# Week 2 – Data Collection & Preprocessing in Python

# Step 1: Uploading the 3 CSV files

In [None]:
from google.colab import files
uploaded_files = files.upload()


Saving inventory_table.csv to inventory_table.csv
Saving orders_table.csv to orders_table.csv
Saving suppliers_table.csv to suppliers_table.csv


# Step 2: Import Required Libraries

In [None]:
import pandas as pd
import numpy as np


# Step 3: Load the CSV Files into DataFrames

In [None]:
orders = pd.read_csv('orders_table.csv')
suppliers = pd.read_csv('suppliers_table.csv')
inventory = pd.read_csv('inventory_table.csv')


# Step 4: Explore and Clean the Data

In [None]:
#View original column names
print("Orders:", orders.columns.tolist())
print("Suppliers:", suppliers.columns.tolist())
print("Inventory:", inventory.columns.tolist())

#Normalize column names (trim and lowercase)
orders.columns = orders.columns.str.strip().str.lower()
suppliers.columns = suppliers.columns.str.strip().str.lower()
inventory.columns = inventory.columns.str.strip().str.lower()

#Drop rows with nulls, convert dates, rename columns
orders.dropna(inplace=True)
suppliers.dropna(inplace=True)
inventory.dropna(inplace=True)

# Date conversion
orders['order_date'] = pd.to_datetime(orders['order_date'], errors='coerce')
orders['delivery_date'] = pd.to_datetime(orders['delivery_date'], errors='coerce')

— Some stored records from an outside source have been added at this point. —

/-- A word that matches a row holds nothing but the fields of the row's command. -/
theorem instrFields_buildInstr (f : Fields) :
    ∀ r ∈ opcodeRows, rowMatches r (wordOf f) = true → instrFields (buildInstr r.op f) = f := by
  have hrows := rowMatches_iff f
  obtain ⟨op, rd, rs1, rs2, imm12⟩ := f
  simp only [opcodeRows, List.forall_mem_cons, hrows]
  refine ⟨?fadd, ?fsub, ?fmul, ?finv, ?fdiv, ?peval, ?lagr, ?ldi, ?ld, ?st, ?wipe, List.forall_mem_nil _⟩
  case fadd | fsub | fmul | fdiv => rintro ⟨rfl, rfl⟩; rfl
  case finv | ld | st => rintro ⟨rfl, rfl, rfl⟩; rfl
  case peval => rintro rfl; rfl
  case lagr => rintro ⟨rfl, rfl, rfl, rfl⟩; rfl
  case ldi =>
    rintro ⟨rfl, rfl, rfl, hhigh⟩
    rw [buildInstr, instrFields, setWidth_ldiImm hhigh]
  case wipe => rintro ⟨rfl, rfl, rfl, rfl, rfl⟩; rfl

/-- Settles O2. -/
theorem encodeDecodeRoundTrip : Obligations.EncodeDecodeRoundTrip := by
  intro c i h
  obtain ⟨r, hr, hc, rfl⟩ := exists_row_of_decode h
  rw [← wordOf_fieldsOf c] at hc
  rw [encode, instrFields_buildInstr _ r hr hc, wordOf_fieldsOf]

/-- The opcode map of R106 and the patterns of R107 describe the same words. -/
theorem wellFormed_iff_rowMatches (f : Fields) :
    f.wellFormed = true ↔ ∃ r ∈ opcodeRows, rowMatches r (wordOf f) = true := by
  simp only [opcodeRows, List.mem_cons, List.not_mem_nil, or_false, exists_eq_or_imp, exists_eq_left, rowMatches_iff f]
  simp only [Fields.wellFormed, Bool.or_eq_true, Bool.and_eq_true, beq_iff_eq, and_assoc, or_assoc,
    BitVec.ofNat_eq_ofNat, and_highNibble_eq_zero_iff]

/-- Settles O3: a word is refused when it matches no row, and `wellFormed_iff_rowMatches` says which words do. -/
theorem decodeRefusesExactlyIllegalWords : Obligations.DecodeRefusesExactlyIllegalWords := by
  intro c
  rw [decode_eq_none_iff, ← Bool.not_eq_true, wellFormed_iff_rowMatches, wordOf_fieldsOf]
  simp

/-- Every mask of the opcode table holds the whole byte OP. -/
theorem op_of_rowMatches {r : Row} {c : Word} (hr : r ∈ opcodeRows) (h : rowMatches r c = true) :
    c &&& 0xFF = r.pattern &&& 0xFF := by
  have hmask : ∀ r ∈ opcodeRows, r.mask &&& 0xFF = 0xFF := by decide
  rw [← eq_of_beq h, BitVec.and_assoc, hmask r hr]

theorem row_eq_of_op : ∀ r ∈ opcodeRows, ∀ r' ∈ opcodeRows, r.pattern &&& 0xFF = r'.pattern &&& 0xFF → r = r' := by
  decide

theorem row_eq_of_rowMatches {r r' : Row} {c : Word} (hr : r ∈ opcodeRows) (hr' : r' ∈ opcodeRows)
    (h : rowMatches r c = true) (h' : rowMatches r' c = true) : r = r' :=
  row_eq_of_op r hr r' hr' ((op_of_rowMatches hr h).symm.trans (op_of_rowMatches hr' h'))

/-- Settles O4: the row the decoder finds is the only one the word matches. -/
theorem everyWordMatchesAtMostOneRow : Obligations.EveryWordMatchesAtMostOneRow := by
  intro c
  cases h : decode c with
  | none => exact .inr ⟨(decode_eq_none_iff c).1 h, rfl⟩
  | some i =>
    obtain ⟨r, hr, hc, rfl⟩ := exists_row_of_decode h
    exact .inl ⟨r, hr, hc, fun r' hr' hc' => row_eq_of_rowMatches hr' hr hc' hc, rfl⟩

end Sys2Proof

namespace Sys2Proof.Machine

theorem completeWord_of_illegal {c : Word} (h : decode c = none) (s : State) :
    completeWord c s = .next (s.recordError .illegalCmd 0x00000000) := by
  rw [completeWord, h]

theorem hostRead_cmd (s : State) : s.hostRead 0x004 = (.ok, s.lastCmd) := rfl

/-- Settles O33: acceptance does not look at the word, and recording an error keeps LASTCMD. -/
theorem illegalWordRecordsIllegalCmd : Obligations.IllegalWordRecordsIllegalCmd := by
  refine ⟨fun c s _ hbusy herr => ?_, fun c s hc hnext hlast => ?_⟩
  · rw [hostWrite_cmd, writeCmd_accept c hbusy herr, State.accept]
  · refine ⟨s.recordError .illegalCmd 0x00000000, ?_, failed_recordError s _ _, ?_⟩
    · rw [step_completes hnext, completeWord_of_illegal hc]
    · rw [hostRead_cmd, State.recordError_lastCmd, hlast]

end Sys2Proof.Machine

end

/-! ### GF(2^8) is a field, and its product is the reduced carry-less product (40_field R130 to R134, R142)

A function additive in both bytes is determined by its values on pairs of single bits (`Biadditive.eq_of_bits`): the
product is commutative, and it is the carry-less product reduced modulo 0x11B, because that is so on the 64 pairs of
single bits. The loop of R133 keeps its accumulator a power of a, so `ginv a` is a^254. -/

section

namespace Sys2Proof.Machine

/-- The function distributes over field addition on both sides. -/
structure Biadditive (f : Byte → Byte → Byte) : Prop where
  left : ∀ a a' b, f (a ^^^ a') b = f a b ^^^ f a' b
  right : ∀ a b b', f a (b ^^^ b') = f a b ^^^ f a b'

theorem Biadditive.eq_of_bits {f g : Byte → Byte → Byte} (hf : Biadditive f) (hg : Biadditive g)
    (bits : ∀ k < 8, ∀ l < 8, f (0x01 <<< k) (0x01 <<< l) = g (0x01 <<< k) (0x01 <<< l)) (a b : Byte) :
    f a b = g a b := by
  induction a using byte_xor_induction with
  | xor a a' ha ha' => rw [hf.left, hg.left, ha, ha']
  | bit k hk =>
    induction b using byte_xor_induction with
    | xor b b' hb hb' => rw [hf.right, hg.right, hb, hb']
    | bit l hl => exact bits k hk l hl
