-- ==== Sys2Proof/Config.lean ====
section
/-!
DEFINITION. The values the spec leaves open. Each is opaque: no proof sees its value, so a statement holds whatever
it is. The fourth parameter of rule R7, SUBTYPE_TABLES, is data in State (Machine/Roms.lean holds its default).
-/
namespace Sys2Proof

/-- Free value (rule R27, "otherwise any value"): the byte on `in_b0` or `in_b1` where the window has no byte for it. -/
opaque Config.freePortByte : Nat → BitVec 8

/-- Free value (rule R152, 93_implementation_defined.md I6): the inputs seen by a sample taken while they change. -/
opaque Config.movingInPorts : Nat → Machine.InPorts

/-- Free value (rule R152, I6): the outputs seen by a sample taken while the inputs change. -/
opaque Config.movingOutPorts : Nat → Machine.OutPorts

/-- `T_PD` (rule R7, rule R151, D16): OPEN. The step never reads it; Safety.lean's reading of rule R152 does. -/
opaque Config.propagationDelay : Nat

end Sys2Proof
end

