/-- The control rows of sub-types 0 to 7 (43_control_subtypes.md, rules R96 to R103): for each, the words that select it,
the bytes that carry it, and the next state of its execution, completing for every operand whenever the tables hold its
cell. The cell is a premise, as D1 asks of cells that the source does not anchor (log 1); the caller's advance in the next
state is the model's choice (log 2). -/
def Obligations.ControlCellsZeroToSeven : Prop :=
  CellRule .ctrlReserved0 0x0004#16 1#2 0#4
    (fun T => subtypeRomAt T.ctrl 0#4) .control .reserved 1#2 40#6 ∧
  CellRule .ctrlReserved1 0x0014#16 1#2 1#4
    (fun T => subtypeRomAt T.ctrl 1#4) .control .reserved 1#2 40#6 ∧
  CellRule .ctrlTrigger 0x0024#16 1#2 2#4
    (fun T => subtypeRomAt T.ctrl 2#4) .control .trigger 1#2 11#6 ∧
  CellRule .ctrlTack 0x0034#16 1#2 3#4
    (fun T => subtypeRomAt T.ctrl 3#4) .control .tack 1#2 12#6 ∧
  CellRule .ctrlBeamformingReportPoll 0x0044#16 1#2 4#4
    (fun T => subtypeRomAt T.ctrl 4#4) .control .beamformingReportPoll 1#2 13#6 ∧
  CellRule .ctrlNdpAnnouncement 0x0054#16 1#2 5#4
    (fun T => subtypeRomAt T.ctrl 5#4) .control .ndpAnnouncement 1#2 14#6 ∧
  CellRule .ctrlControlFrameExtension 0x0064#16 1#2 6#4
    (fun T => subtypeRomAt T.ctrl 6#4) .control .controlFrameExtension 1#2 15#6 ∧
  CellRule .ctrlControlWrapper 0x0074#16 1#2 7#4
    (fun T => subtypeRomAt T.ctrl 7#4) .control .controlWrapper 1#2 16#6

/-- The control rows of sub-types 8 to 15 (43_control_subtypes.md, rules R104 to R111): for each, the words that select it,
the bytes that carry it, and the next state of its execution, completing for every operand whenever the tables hold its
cell. The cell is a premise, as D1 asks of cells that the source does not anchor (log 1); the caller's advance in the next
state is the model's choice (log 2). -/
def Obligations.ControlCellsEightToFifteen : Prop :=
  CellRule .ctrlBlockAckRequest 0x0084#16 1#2 8#4
    (fun T => subtypeRomAt T.ctrl 8#4) .control .blockAckRequest 1#2 17#6 ∧
  CellRule .ctrlBlockAck 0x0094#16 1#2 9#4
    (fun T => subtypeRomAt T.ctrl 9#4) .control .blockAck 1#2 18#6 ∧
  CellRule .ctrlPsPoll 0x00A4#16 1#2 10#4
    (fun T => subtypeRomAt T.ctrl 10#4) .control .psPoll 1#2 19#6 ∧
  CellRule .ctrlRts 0x00B4#16 1#2 11#4
    (fun T => subtypeRomAt T.ctrl 11#4) .control .rts 1#2 20#6 ∧
  CellRule .ctrlCts 0x00C4#16 1#2 12#4
    (fun T => subtypeRomAt T.ctrl 12#4) .control .cts 1#2 21#6 ∧
  CellRule .ctrlAck 0x00D4#16 1#2 13#4
    (fun T => subtypeRomAt T.ctrl 13#4) .control .ack 1#2 22#6 ∧
  CellRule .ctrlCfEnd 0x00E4#16 1#2 14#4
    (fun T => subtypeRomAt T.ctrl 14#4) .control .cfEnd 1#2 23#6 ∧
  CellRule .ctrlCfEndCfAck 0x00F4#16 1#2 15#4
    (fun T => subtypeRomAt T.ctrl 15#4) .control .cfEndCfAck 1#2 24#6

/-- The data rows of sub-types 0 to 7 (44_data_subtypes.md, rules R112 to R119): for each, the words that select it,
the bytes that carry it, and the next state of its execution, completing for every operand whenever the tables hold its
cell. The cell is a premise, as D1 asks of cells that the source does not anchor (log 1); the caller's advance in the next
state is the model's choice (log 2). -/
def Obligations.DataCellsZeroToSeven : Prop :=
  CellRule .dataData 0x0008#16 2#2 0#4
    (fun T => subtypeRomAt T.data 0#4) .data .data 2#2 25#6 ∧
  CellRule .dataDataCfAck 0x0018#16 2#2 1#4
    (fun T => subtypeRomAt T.data 1#4) .data .dataCfAck 2#2 26#6 ∧
  CellRule .dataDataCfPoll 0x0028#16 2#2 2#4
    (fun T => subtypeRomAt T.data 2#4) .data .dataCfPoll 2#2 27#6 ∧
  CellRule .dataDataCfAckCfPoll 0x0038#16 2#2 3#4
    (fun T => subtypeRomAt T.data 3#4) .data .dataCfAckCfPoll 2#2 28#6 ∧
  CellRule .dataNullData 0x0048#16 2#2 4#4
    (fun T => subtypeRomAt T.data 4#4) .data .nullData 2#2 29#6 ∧
  CellRule .dataCfAck 0x0058#16 2#2 5#4
    (fun T => subtypeRomAt T.data 5#4) .data .cfAck 2#2 30#6 ∧
  CellRule .dataCfPoll 0x0068#16 2#2 6#4
    (fun T => subtypeRomAt T.data 6#4) .data .cfPoll 2#2 31#6 ∧
  CellRule .dataCfAckCfPoll 0x0078#16 2#2 7#4
    (fun T => subtypeRomAt T.data 7#4) .data .cfAckCfPoll 2#2 32#6

/-- The data rows of sub-types 8 to 15 (44_data_subtypes.md, rules R120 to R127): for each, the words that select it,
the bytes that carry it, and the next state of its execution, completing for every operand whenever the tables hold its
cell. The cell is a premise, as D1 asks of cells that the source does not anchor (log 1); the caller's advance in the next
state is the model's choice (log 2). -/
def Obligations.DataCellsEightToFifteen : Prop :=
  CellRule .dataQoS 0x0088#16 2#2 8#4
    (fun T => subtypeRomAt T.data 8#4) .data .qos 2#2 33#6 ∧
  CellRule .dataQoSDataCfAck 0x0098#16 2#2 9#4
    (fun T => subtypeRomAt T.data 9#4) .data .qosDataCfAck 2#2 34#6 ∧
  CellRule .dataQoSDataCfPoll 0x00A8#16 2#2 10#4
    (fun T => subtypeRomAt T.data 10#4) .data .qosDataCfPoll 2#2 35#6 ∧
  CellRule .dataQoSDataCfAckCfPoll 0x00B8#16 2#2 11#4
    (fun T => subtypeRomAt T.data 11#4) .data .qosDataCfAckCfPoll 2#2 36#6 ∧
  CellRule .dataQoSNull 0x00C8#16 2#2 12#4
    (fun T => subtypeRomAt T.data 12#4) .data .qosNull 2#2 37#6 ∧
  CellRule .dataReserved13 0x00D8#16 2#2 13#4
    (fun T => subtypeRomAt T.data 13#4) .data .reserved 2#2 40#6 ∧
  CellRule .dataQoSCfPoll 0x00E8#16 2#2 14#4
    (fun T => subtypeRomAt T.data 14#4) .data .qosCfPoll 2#2 38#6 ∧
  CellRule .dataQoSCfAckCfPoll 0x00F8#16 2#2 15#4
    (fun T => subtypeRomAt T.data 15#4) .data .qosCfAckCfPoll 2#2 39#6
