/-- Settles O5: the extraction and the ports show the four fields of byte 0 and byte 1, from which rule R63 gives the bytes
back; sub-types 0 and 1 of control are both `Reserved`, and so the record has lost the sub-type code. -/
theorem roundTripHoldsAtThePortsOnly : Obligations.RoundTripHoldsAtThePortsOnly := by
  refine ⟨fun pv t s fl rest => ?extraction, fun st b0 b1 rest hold hw => ?ports, by decide⟩
  case extraction =>
    rw [extract_eq_fields, wordOfBytes_byteZeroOfFields, versionField_rowWord, typeField_rowWord_append,
      subtypeField_rowWord_append, flagsField_rowWord]
  case ports =>
    obtain ⟨u, hstep, _, hports⟩ := step_answer_of_two_bytes st hold b0 b1 rest hw
    refine ⟨u, hstep, ?_, ?_⟩
    · rw [hports]
      exact byteZeroOfFields_extract b0
    · rw [hports, successPorts_flagsO, recordOfBytes_flags]

/-- Settles O7: each window is the bytes of its row. -/
theorem writtenOutWordsDecode : Obligations.WrittenOutWordsDecode :=
  ⟨decode_encodeBytes_append (.mgmtBeacon 0#2 0x00#8) [], decode_encodeBytes_append (.ctrlRts 0#2 0x01#8) [],
    decode_encodeBytes_append (.dataQoS 0#2 0xFF#8) [], decode_encodeBytes_append (.unknownUnHandled 15#4 1#2 0x12#8) []⟩

/-- Settles O9: the placed bytes are those of the instruction, they begin the window, and no other address is written. -/
theorem placedInstructionIsRun : Obligations.PlacedInstructionIsRun := by
  intro st i
  refine ⟨decodeTableWord_encode i, ?_⟩
  rw [withFetchWord_encode]
  refine ⟨?step, placeWindow_pos .., fun a h0 h1 => ?frame⟩
  case step =>
    obtain ⟨r, hw⟩ := windowOf_placeWindow_encodeBytes st i
    exact step_of_decode (placeWindow_hold ..) (hw ▸ decode_encodeBytes_append i r)
  case frame =>
    have houtside : a < st.pos ∨ st.pos + (encodeBytes i).length ≤ a := by
      show a < st.pos ∨ st.pos + 2 ≤ a
      omega
    rw [placeWindow_mem, readByte_writeBytes_of_outside _ _ _ _ houtside]

end Sys2Proof.Proofs
end

section
/-!
PROOFS. The rows of the opcode table as matches and masks (spec 30_encoding.md section 2, rule R52): each row is the row of
a cell, and the mask compares a word's own codes with the cell's.
-/
namespace Sys2Proof.Laws

/-- The match and mask of the cell (t, s): the six selector bits, or for type 3 the type bits alone. -/
def rowOfCell (t : BitVec 2) (s : BitVec 4) : OpcodeRow :=
  if t = 3#2 then ⟨0x000C#16, 0x000C#16⟩ else ⟨(s.setWidth 16 <<< 4) ||| (t.setWidth 16 <<< 2), 0x00FC#16⟩

/-- The row that an instruction comes from is the row of the cell that selects it. -/
theorem opcodeRow_selectRow (t : BitVec 2) (s : BitVec 4) (pv : BitVec 2) (fl : BitVec 8) :
    opcodeRow (selectRow t s pv fl) = rowOfCell t s := by
  rcases typeCode_cases t with rfl | rfl | rfl | rfl
  case inr.inr.inr => rfl
  all_goals
    rcases subtypeCode_cases s with
      rfl | rfl | rfl | rfl | rfl | rfl | rfl | rfl | rfl | rfl | rfl | rfl | rfl | rfl | rfl | rfl <;> rfl

theorem opcodeRow_decodeWord (fc : FcWord) :
    opcodeRow (decodeWord fc) = rowOfCell (typeField fc) (subtypeField fc) :=
  opcodeRow_selectRow ..
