-- ==== Sys2Proof/Word.lean ====
section
/-! DEFINITION. The word types of the block: a register is one byte (R7, R21) and a register number has
seven bits (R60, R91). -/

namespace Sys2Proof

/-- A register's contents, a bus byte, a FIFO byte (R7). -/
abbrev Byte := BitVec 8

/-- A register number, 0 to 127 (R60). -/
abbrev Addr := BitVec 7

end Sys2Proof
end

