/-! FORCETO changes only the latch (R194, R195). -/
@[simp] theorem forceTimeout_cfg (s : State) : (forceTimeout s).cfg = s.cfg := by
  unfold forceTimeout; repeat' split
  all_goals rfl
@[simp] theorem forceTimeout_seen (s : State) : (forceTimeout s).seen = s.seen := by
  unfold forceTimeout; repeat' split
  all_goals rfl
@[simp] theorem forceTimeout_chip (s : State) : (forceTimeout s).chip = s.chip := by
  unfold forceTimeout; repeat' split
  all_goals rfl
@[simp] theorem forceTimeout_pins (s : State) : (forceTimeout s).pins = s.pins := by
  unfold forceTimeout; repeat' split
  all_goals rfl
@[simp] theorem forceTimeout_port (s : State) : (forceTimeout s).port = s.port := by
  unfold forceTimeout; repeat' split
  all_goals rfl
@[simp] theorem forceTimeout_caller (s : State) : (forceTimeout s).caller = s.caller := by
  unfold forceTimeout; repeat' split
  all_goals rfl
@[simp] theorem forceTimeout_env (s : State) : (forceTimeout s).env = s.env := by
  unfold forceTimeout; repeat' split
  all_goals rfl

theorem writeOpmode_regs (s : State) (d : Byte) :
    (writeOpmode d s).chip.regs = (s.setReg s.cfg.regOpmode d).chip.regs := by
  simp [writeOpmode]

theorem statusEffect_h {s : State} (h : s.cfg.family = .h) (k : StatusReg) : statusEffect k s = s := by
  simp [statusEffect, h]

theorem statusEffect_s_hw {s : State} (h : s.cfg.family = .s) (k : StatusReg) :
    (statusEffect k s).chip.hw = hwAfterRead k s := by
  simp [statusEffect, h]

/-! ## Transactions -/

/-- With no bracket open and the chip settled the transaction goes through (R107, R310). -/
theorem bracket_ready {α : Type} {s : State} (h : PortReady s) (ag : Agent) (a : Addr) (k : Tx α) :
    bracket ag a s k = k := by
  simp [bracket, h.1, h.2]

/-- In the settle window it faults (R310). -/
theorem bracket_unsettled {α : Type} {s : State} (h1 : s.port.busSelected = false)
    (h2 : s.port.settlePending = true) (ag : Agent) (a : Addr) (k : Tx α) :
    bracket ag a s k = .raised (raise ag (.unsettledAccess a) s) := by
  simp [bracket, h1, h2]

/-- Everything a transaction can do: refused in an open bracket, a fault in the settle window, or done. -/
theorem bracket_cases {α : Type} (ag : Agent) (a : Addr) (s : State) (k : Tx α) :
    (s.port.busSelected = true ∧ bracket ag a s k = .refused .transactionOpen) ∨
    (s.port.busSelected = false ∧ s.port.settlePending = true ∧
      bracket ag a s k = .raised (raise ag (.unsettledAccess a) s)) ∨
    (PortReady s ∧ bracket ag a s k = k) := by
  unfold bracket PortReady
  cases s.port.busSelected <;> cases s.port.settlePending <;> simp

theorem rdreg_ready {s : State} (h : PortReady s) (ag : Agent) (a : Addr) (fill : Byte) :
    rdreg ag a fill s =
      .done (readValue a s) (((readEffect a s).drew 1).sentFrame [addrByte false a, fill] [readValue a s]) :=
  bracket_ready h _ _ _

/-! ## The other agents (R72) -/

/-- The parts of the state that no step of the Isr, the Timer or the Radio writes: the configuration, the stored
registers, the power, the port, the Host's own bookkeeping (R25, R72). -/
structure HostSideKept (s t : State) : Prop where
  cfg : t.cfg = s.cfg
  regs : t.chip.regs = s.chip.regs
  power : t.chip.outputPower = s.chip.outputPower
  port : t.port = s.port
  hostPos : t.caller.hostPos = s.caller.hostPos
  hostStopped : t.caller.hostStopped = s.caller.hostStopped
  initFailed : t.caller.initFailed = s.caller.initFailed
  result : t.caller.result = s.caller.result
  agent : t.env.agent = s.env.agent
  input : t.env.input = s.env.input

theorem HostSideKept.refl (s : State) : HostSideKept s s := ⟨rfl, rfl, rfl, rfl, rfl, rfl, rfl, rfl, rfl, rfl⟩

# Remove invalid date rows
orders.dropna(subset=['order_date', 'delivery_date'], inplace=True)

# Rename for clarity
orders.rename(columns={
    'order_id': 'OrderID',
    'product_id': 'ProductID',
    'supplier_id': 'SupplierID',
    'quantity': 'Quantity',
    'order_date': 'OrderDate',
    'delivery_date': 'DeliveryDate',
    'status': 'Status'
}, inplace=True)

suppliers.rename(columns={
    'supplier_id': 'SupplierID',
    'name': 'SupplierName',
    'contact_info': 'Email',
    'location': 'Region'
}, inplace=True)

inventory.rename(columns={
    'product_id': 'ProductID',
    'product_name': 'ItemName',
    'quantity_in_stock': 'StockQty',
    'reorder_level': 'ReorderThreshold'
}, inplace=True)


Orders: ['order_id', 'supplier_id', 'inventory_id', 'order_date', 'delivery_date', 'status', 'quantity']
Suppliers: ['supplier_id', 'name', 'email', 'phone', 'location']
Inventory: ['inventory_id', 'product_name', 'quantity', 'reorder_level', 'supplier_id']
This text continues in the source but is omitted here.